Semantic categories in the cutting and breaking domain across the 17 shared videoclips in Japonic and Germanic based on the modal response (i.e., most frequent). Intersecting categories (dashed lines) represent videoclips with two high frequency verbs. Missing rectangles indicate there was no dominant response.

Overall, the figure highlights the broader similarity in the semantic structure of the cutting and breaking domain across the two language families, which reflects the dimensions along which separation events are categorised (Majid et al. 2008). Tearing events are a distinct subgroup listed on the left. The remaining videoclips are roughly ordered along the dimensions of predictability of the locus or separation with high predictability towards the left and low predictability towards the right. Within the low predictability scenes, snapping events are a distinct subgroup on the right.

3.4.2 The role of lineage-specific developments

As well as illustrating similarities between languages, Figure 5 also illustrates how languages differ. First, the number of semantic categories (represented by rectangles) differ. For example, the Germanic languages distinguish some cutting events based on how an instrument is used. Second, the boundaries of categories vary. This is particularly notable around videoclips labelled “hack” and “chop”. Finally, the figure illustrates differences between language families. The number and distribution of categories have more variability across the Germanic languages than the close alignment of the Japonic languages. It thus seems that lineage-specific developments play a role even when universal cross-linguistic principles apply to a domain.

To investigate these lineage-specific patterns further, we calculated Mantel correlations between all Japonic and Germanic language pairs (see in Figure 6). First, we compared within-Japonic similarity versus within-Germanic similarity and found Mantel correlations ranged between r(136) = 0.81 and r(136) = 0.94 for the Japonic languages, and between r(136) = 0.49 and r(136) = 0.82 for the Germanic languages—all p’s < 0.01. The Japonic languages (Mr = 0.88, SDr = 0.05) were, on average, more similar to each other than Germanic languages were to other Germanic languages (Mr = 0.65, SDr = 0.14), t(5.67) = 4.11, p = 0.007, Cohen’s d = 2.65. Randomly resampling the data for 1,000 iterations at Nstimuli = 10 provided around 98% significant results at p < 0.05. At the individual session level, Japonic sessions (Mr = 0.51, SDr = 0.19) were also more similar to each other than Germanic sessions were to each other (Mr = 0.40 SDr = 0.17), t(185.6) = 6.28, p < 0.001, Cohen’s d = 0.60.

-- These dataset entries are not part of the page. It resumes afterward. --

-- ==== Sys2Proof/Syntax.lean ====
section
/-! DEFINITION. What the host can ask of the core: the 21 instructions of spec/opcode_table.json, the command words
(spec/30_encoding.md R83), the registers of the window (spec/20_memory.md R55), raw bus accesses (R56), the error
names (spec/60_exceptions.md R210) and the events that reach the core (R59, R217). -/

namespace Sys2Proof

/-- The five commands of the opcode map (R83). A command is written to CMD as one 64-bit word. -/
inductive Command where
  | nop
  | init
  | update (n : BitVec 5)
  | finalize
  | clrerr
  deriving DecidableEq, Repr

/-- One constructor for each row of spec/opcode_table.json. The first five are the commands, the others the host
access forms of R89; `wrCmd w` is the access that carries the command word `w`. -/
inductive Instr where
  /-- NOP, the word 0 (R170). -/
  | nop
  /-- INIT, the word 1 (R172). -/
  | init
  /-- UPDATE n, the word 2 + (n << 8); `n` is the whole 5-bit field LEN (R82, R174). -/
  | update (n : BitVec 5)
  /-- FINALIZE, the word 3 (R177). -/
  | finalize
  /-- CLRERR, the word 4 (R179). -/
  | clrerr
  /-- RD.ID (R183). -/
  | rdId
  /-- RD.STATUS (R183). -/
  | rdStatus
  /-- RD.DATA0 (R183). -/
  | rdData0
  /-- RD.DATA1 (R183). -/
  | rdData1
  /-- RD.RESULT (R183). -/
  | rdResult
  /-- RD.COUNT (R183). -/
  | rdCount
  /-- RD.ACC (R183). -/
  | rdAcc
  /-- RD.FOLD_LO (R183). -/
  | rdFoldLo
  /-- RD.FOLD_HI (R183). -/
  | rdFoldHi
  /-- RD.TAIL0 (R183). -/
  | rdTail0
  /-- RD.TAIL1 (R183). -/
  | rdTail1
  /-- RD.CONST, word `i` of the constants ROM (R184). -/
  | rdConst (i : BitVec 3)
  /-- RD.TABLE, word `i` of the table ROM (R184). -/
  | rdTable (i : BitVec 8)
  /-- WR.CMD with the command word `w` (R182). -/
  | wrCmd (w : Word)
  /-- WR.DATA0 with the value `v` (R181). -/
  | wrData0 (v : Word)
  /-- WR.DATA1 with the value `v` (R181). -/
  | wrData1 (v : Word)
  deriving DecidableEq, Repr

/-- A command as the instruction of the opcode table that it is. -/
def Command.toInstr : Command → Instr
  | .nop => .nop
  | .init => .init
  | .update n => .update n
  | .finalize => .finalize
  | .clrerr => .clrerr

/-- The errors of R210, by name. -/
inductive ErrCode where
  /-- 1, CMD_OPCODE. -/
  | cmdOpcode
  /-- 2, CMD_RSVD. -/
  | cmdRsvd
  /-- 3, CMD_LEN. -/
  | cmdLen
  /-- 4, STATE_UPDATE_AFTER_FINAL. -/
  | stateUpdateAfterFinal
  /-- 5, BUS_ALIGN. -/
  | busAlign
  /-- 6, BUS_UNMAPPED. -/
  | busUnmapped
  /-- 7, BUS_DIR. -/
  | busDir
  deriving DecidableEq, Repr

/-- The registers of the window (R55); the ROM windows carry their index. -/
inductive RegName where
  | id
  | cmd
  | status
  | data0
  | data1
  | result
  | count
  | acc
  | foldLo
  | foldHi
  | tail0
  | tail1
  | const (i : BitVec 3)
  | table (i : BitVec 8)
  deriving DecidableEq, Repr

/-- The direction of a host access (R56). -/
inductive Dir where
  | read
  | write
  deriving DecidableEq, Repr

/-- One host access `(dir, off, size, wdata)` (R56). `size` is a count of bytes; `wdata` is used by a write only. -/
structure Access where
  dir : Dir
  off : Offset
  size : Nat
  wdata : Word
  deriving DecidableEq, Repr

/-- `BusRead(off)`: an 8-byte read at offset `off` (R11). -/
def busRead (off : Offset) : Access := { dir := .read, off := off, size := 8, wdata := 0 }

/-- `BusWrite(off, v)`: an 8-byte write of `v` at offset `off` (R11). -/
def busWrite (off : Offset) (v : Word) : Access := { dir := .write, off := off, size := 8, wdata := v }

/-- What can reach the core from outside: a host access (R56), or an assertion of the reset input, perhaps while an
access is in progress (R217, R240). Loss of power is the second (R223). -/
inductive HostEvent where
  | access (a : Access)
  | reset (inProgress : Option Access)
  deriving DecidableEq, Repr

/-- The bus response `resp` (R56). -/
inductive Resp where
  | okay
  | error
  deriving DecidableEq, Repr

/-- The core's answer `(resp, rdata)` to one access (R56). -/
structure Response where
  resp : Resp
  rdata : Word
  deriving DecidableEq, Repr

end Sys2Proof
end

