/-- A word is short enough to be a remainder modulo P, so a division with remainder that leaves a word is the division
by P. -/
theorem divMod_genPoly_of_eq {p q : GF2Poly} {v : Word} (h : p = poly64 v + genPoly * q) :
    p /ₘ genPoly = q ∧ p %ₘ genPoly = poly64 v := by
  refine div_modByMonic_unique q (poly64 v) genPoly_monic ⟨h.symm, ?_⟩
  rw [degree_genPoly]
  exact degree_poly64_lt v

/-! ### The shifts of the reference register divide by P (R110) -/

/-- A shift to the right multiplies by x; the bit that leaves was the coefficient of x^64. -/
theorem X_mul_poly64 (r : Word) : X * poly64 r = poly64 (r >>> 1) + bitTerm (r.getLsbD 0) 64 := by
  have hmove (i : Nat) (hi : i < 63) :
      bitTerm (r.getLsbD (i + 1)) (63 - (i + 1)) * X = bitTerm ((r >>> 1).getLsbD i) (63 - i) := by
    rw [← pow_one X, bitTerm_mul_X_pow, BitVec.getLsbD_ushiftRight, Nat.add_comm 1 i,
      show 63 - (i + 1) + 1 = 63 - i by omega]
  have hright : poly64 (r >>> 1) = ∑ i ∈ Finset.range 63, bitTerm ((r >>> 1).getLsbD i) (63 - i) := by
    rw [poly64, Finset.sum_range_succ, show (r >>> 1).getLsbD 63 = false by simp, bitTerm_false, add_zero]
  have hfirst : bitTerm (r.getLsbD 0) 63 * X = bitTerm (r.getLsbD 0) 64 := by rw [← pow_one X, bitTerm_mul_X_pow]
  rw [hright, mul_comm, poly64, Finset.sum_range_succ', add_mul, Finset.sum_mul, hfirst,
    Finset.sum_congr rfl fun i hi => hmove i (Finset.mem_range.mp hi)]

/-- One shift is one step of the division by P: the bit that leaves is the next bit of the quotient. -/
theorem X_mul_poly64_eq_crcShift (r : Word) :
    X * poly64 r = poly64 (crcShift r) + genPoly * bitTerm (r.getLsbD 0) 0 := by
  rw [X_mul_poly64, crcShift, genPoly_eq]
  cases r.getLsbD 0
  · simp
  · simp only [if_true, poly64_xor, bitTerm_true]
    linear_combination -(gf2_add_self (poly64 polyR))

/-- The quotient bits that `n` shifts of the register send out, the first one the highest. -/
noncomputable def shiftQuotient (n : Nat) (r : Word) : GF2Poly :=
  ∑ k ∈ Finset.range n, bitTerm ((crcShifts k r).getLsbD 0) (n - 1 - k)

theorem shiftQuotient_succ (n : Nat) (r : Word) :
    shiftQuotient (n + 1) r = shiftQuotient n (crcShift r) + bitTerm (r.getLsbD 0) n := by
  rw [shiftQuotient, Finset.sum_range_succ', shiftQuotient]
  congr 1
  exact Finset.sum_congr rfl fun k _ => by rw [show n + 1 - 1 - (k + 1) = n - 1 - k by omega]; rfl

/-- `n` shifts divide `x^n` times the register's polynomial by P: they leave the remainder and send out the quotient. -/
theorem X_pow_mul_poly64 (n : Nat) (r : Word) :
    X ^ n * poly64 r = poly64 (crcShifts n r) + genPoly * shiftQuotient n r := by
  induction n generalizing r with
  | zero => simp [shiftQuotient]
  | succ n ih =>
    have hbit : bitTerm (r.getLsbD 0) n = bitTerm (r.getLsbD 0) 0 * X ^ n := by rw [bitTerm_mul_X_pow, Nat.zero_add]
    rw [shiftQuotient_succ, hbit, crcShifts]
    linear_combination X ^ n * X_mul_poly64_eq_crcShift r + ih (crcShift r)
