/-- The entry that READ NOTICE captured (R174): its kind and subject, the count that was read, and whether a notice has
coalesced into it since. -/
structure NoticeCapture where
  kind : NoticeKind
  subject : Subject
  count : Nat
  coalesced : Bool
  deriving DecidableEq, Repr

/-- The notice queue, oldest first, notices-lost, and the captured entry. -/
structure Notices where
  queue : List Notice
  lost : Bool
  captured : Option NoticeCapture
  deriving DecidableEq, Repr

/-! ### Retained store (chapter 11) -/

/-- A retained axis record (R176). -/
structure AxisRecord where
  position : Nat
  highStop : Option Nat
  confidence : Confidence
  leadUp : Nat
  leadDown : Nat
  clean : Bool
  deriving DecidableEq, Repr

/-- A write of a record: which record, and the contents captured when it was queued (R176). -/
inductive RecordWrite where
  | axis (a : Axis) (r : AxisRecord)
  | profile (p : Retained4) (r : Profile)
  | pattern (p : PatternNo) (steps : Option (List StepRec))
  | configuration (r : Settings)
  | crashLock (k : Option CrashKind)
  deriving DecidableEq, Repr

/-- One copy of a record: its sequence number, whether its check passes, its contents (R176). -/
structure Copy (α : Type) where
  seq : Nat
  good : Bool
  contents : α
  deriving DecidableEq, Repr

/-- The two copies of a record (R176). -/
structure Copies (α : Type) where
  one : Copy α
  two : Copy α
  deriving DecidableEq, Repr

/-- The twenty retained records. -/
structure Records where
  axis : PerAxis (Copies AxisRecord)
  profile : PerProfile (Copies Profile)
  pattern : PerPattern (Copies (Option (List StepRec)))
  configuration : Copies Settings
  crashLock : Copies (Option CrashKind)
  deriving DecidableEq, Repr

/-- The store queue, oldest first, and the write in flight (R177). -/
structure StoreQueue where
  queue : List RecordWrite
  inFlight : Option RecordWrite
  deriving DecidableEq, Repr

/-- RUN, PARKING, PARKED (R180, R181), the drain of a warm reset (R183), and no supply (R176). -/
inductive Power where
  | run | parking | parked | draining | off
  deriving DecidableEq, Repr

/-! ### The whole part -/

/-- What the hand-overs between blocks inside one step read and never change. -/
structure Base where
  power : Power
  wakeLeft : Option Nat
  fit : Fitment
  cfg : Settings
  hall : PerAxis Hall
  monitor : Monitor
  patterns : Patterns
  line : SafetyLine
  link : Link
  records : Records
  deriving DecidableEq, Repr

/-- What the hand-overs between blocks change. -/
structure Seat where
  axes : PerAxis AxisState
  alloc : Alloc
  scanner : Scanner
  profiles : PerSlot Profile
  recallCtx : Option Recall
  lastRecall : Option Recall
  gallery : Gallery
  engine : Engine
  zones : PerZone ZoneState
  brace : Brace
  notices : Notices
  store : StoreQueue
  deriving DecidableEq, Repr

/-- The state of the part, and the commands that wait, first in first out. -/
structure State where
  pending : List Instr
  base : Base
  seat : Seat
  deriving DecidableEq, Repr

/-- The part has no fault that stops it: every fault of the spec is a state of a block (an axis in FAULT, the gallery in
FAULT, a zone in SENSOR_FAULT) or a refusal with a result code. Nobody raises this constructor; it is safe. -/
inductive Fault where
  /-- Raised by nobody. Safe. -/
  | impossible
  deriving DecidableEq, Repr

/-- Why a command has no meaning. -/
inductive Refusal where
  /-- Raised by an arm of exec whose command has no meaning yet; no arm does so. Safe. -/
  | notModelled (mnemonic : String)
  deriving DecidableEq, Repr

/-! ### Reset values -/

namespace Reset

/-- An axis at the reset values of R26, with the values its record gave. -/
def axis (position : Nat) (high : Option Nat) (conf : Confidence) (leadUp leadDown : Nat) : AxisState :=
  { position := position, lowStop := high.map (fun _ => lowStopPosition), highStop := high, confidence := conf,
    drive := .idle, owner := .none, move := none, pending := none, leadUp := leadUp, leadDown := leadDown,
    disturbance := 0, lastResult := none, resync := 0, dirty := .notMarked, learn := .none, cause := none,
    bridge := .released, driveDir := .down, stallLeft := none, coastLeft := none, blankLeft := none,
    overcurrentLeft := none, comparator := false, coastResult := none, coastReport := false, afterShed := false }

/-- A hall front end after a reset or a wake (R3). -/
def hall (interval : Nat) : Hall :=
  { accepted := .unknown, runHigh := false, runLength := 0, lowMicros := 0, spacing := interval }

/-- The allocator after a reset (R50); E is C_set, since the monitor is NORMAL and no brace runs (R33). -/
def alloc : Alloc :=
  { pending := [], granted := [], nextArrival := 0, nextGrant := 0, cSet := resetCeiling, ceiling := resetCeiling, stagger := none }

/-- The monitor after a reset (R44, R50). -/
def monitor (interval : Nat) : Monitor :=
  { window := [], v := 0, belowLow := 0, belowCutoff := 0, clearLow := 0, clearCutoff := 0, state := .normal,
    lowThreshold := resetLowThreshold, cutoffThreshold := resetCutoffThreshold, settleLeft := none, sampleLeft := some interval }

/-- A contact after a reset (R62). -/
def contact : ContactState :=
  { closed := false, pressed := false, cond := none, debounce := none, stuckLeft := none }

/-- The scanner after a reset (R62). -/
def scanner : Scanner :=
  { axes := .all (.all contact), lumbar := .all contact, keys := .all contact, armed := .all true, rearm := .all none,
    window := none, stepNo := 0, waiting := [] }

/-- A slot that holds nothing (4.1). -/
def profile : Profile := { valid := false, axes := .all none, support := .all none, climate := none }

/-- A bladder after a reset (R106). -/
def bladder : BladderState := { measured := none, comfort := none, lastTarget := 0, lastResult := none }

/-- A seeding vent of R106. -/
def seedVent (b : Bladder) : Op :=
  { bladder := b, kind := .vent, target := 0, origin := .support, bursts := 0, seed := true, step := none }

/-- A seeding measurement of R106. -/
def seedMeasure (b : Bladder) : Op :=
  { bladder := b, kind := .measure, target := 0, origin := .support, bursts := 0, seed := true, step := none }

/-- The seeding operations of R106, in order. -/
def seeding : List Op :=
  [seedVent .m1, seedVent .m2, seedVent .m3, seedVent .m4, seedVent .m5, seedVent .m6, seedVent .m7, seedVent .m8,
   seedMeasure .lu, seedMeasure .ll, seedMeasure .bbl, seedMeasure .bbr, seedMeasure .cbl, seedMeasure .cbr]

/-- The gallery after a reset, before its queue is served (R106). -/
def gallery (queue : List Op) : Gallery :=
  { state := .idle, inFlight := none, queue := queue, burstLeft := none, waitLeft := none, settleLeft := none,
    lastReading := none, bladders := .all bladder }

/-- The engine after a reset (R122). -/
def engine : Engine :=
  { state := .off, pattern := none, index := 0, stack := [], intensity := 1, speed := 1, pendingIntensity := none,
    pendingSpeed := none, sessionLeft := 0, outstanding := 0, stillToAsk := 0, failed := 0, held := 0, endReason := none,
    asking := none, holdLeft := none, restLeft := none }

/-- A zone after a reset (R138). -/
def zone (period : Nat) : ZoneState :=
  { heat := 0, fan := 0, mode := .off, ntc := none, temp := none, i16 := 0, capped := false, current := 0, demand := 0,
    grant := 0, loopDuty := 0, dutyOut := 0, level3 := 0, sampleLeft := some period, vUsed := 0 }

/-- The brace controller after a reset, with what the crash-lock record gave (R158). -/
def brace (lock : Option CrashKind) : Brace :=
  { mode := if lock.isSome then .locked else .idle, grade := 0, holdLeft := none, driven := .all false,
    axisAction := .all .none, bolster := .all .none, vents := .all .none, crash := lock, restore := .none }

Figure 6: Plot of Mantel correlations for each language group, with mean values per group represented by the black circle, error bars represent two times the standard error. Correlations between language pairs are shown in the left pane and correlations between individual sessions in the right pane—grey dots represent each Mantel correlation value.

Figure 6:

Plot of Mantel correlations for each language group, with mean values per group represented by the black circle, error bars represent two times the standard error. Correlations between language pairs are shown in the left pane and correlations between individual sessions in the right pane—grey dots represent each Mantel correlation value.

Next, we compared within-family similarity as opposed to between-family similarity. If there are strong lineage-specific patterns, then languages should correlate more highly with their own language family than with another language family. On the other hand, as there are cross-linguistic constraints on the semantic variation in this domain, it could be the case that the amount of variation found within language families does not differ from that found between unrelated languages. Semantic similarity within language families (Mr = 0.79, SDr = 0.15) was found to be significantly higher than between language families (Mr = 0.43, SDr = 0.08), t(22.6) = 8.95, p < 0.001, Cohen’s d = 3.18. Separate tests showed that this was the case for variation within the Japonic language family versus between language families, t(22.7) = 19.44, p < 0.001, Cohen’s d = 6.23, and for within Germanic versus between language families, t(6.16) = 3.74, p = 0.009, Cohen’s d = 2.27. Randomly resampling the data for 1,000 iterations at Nstimuli = 10 provided around 94% significant results at p < 0.05. At the individual session level, correlations between sessions from the same language family (Mr = 0.49, SDr = 0.19) were also more similar to each other than sessions from different language families (Mr = 0.21, SDr = 0.13), t(222.7) = 20.09, p < 0.001, Cohen’s d = 1.53.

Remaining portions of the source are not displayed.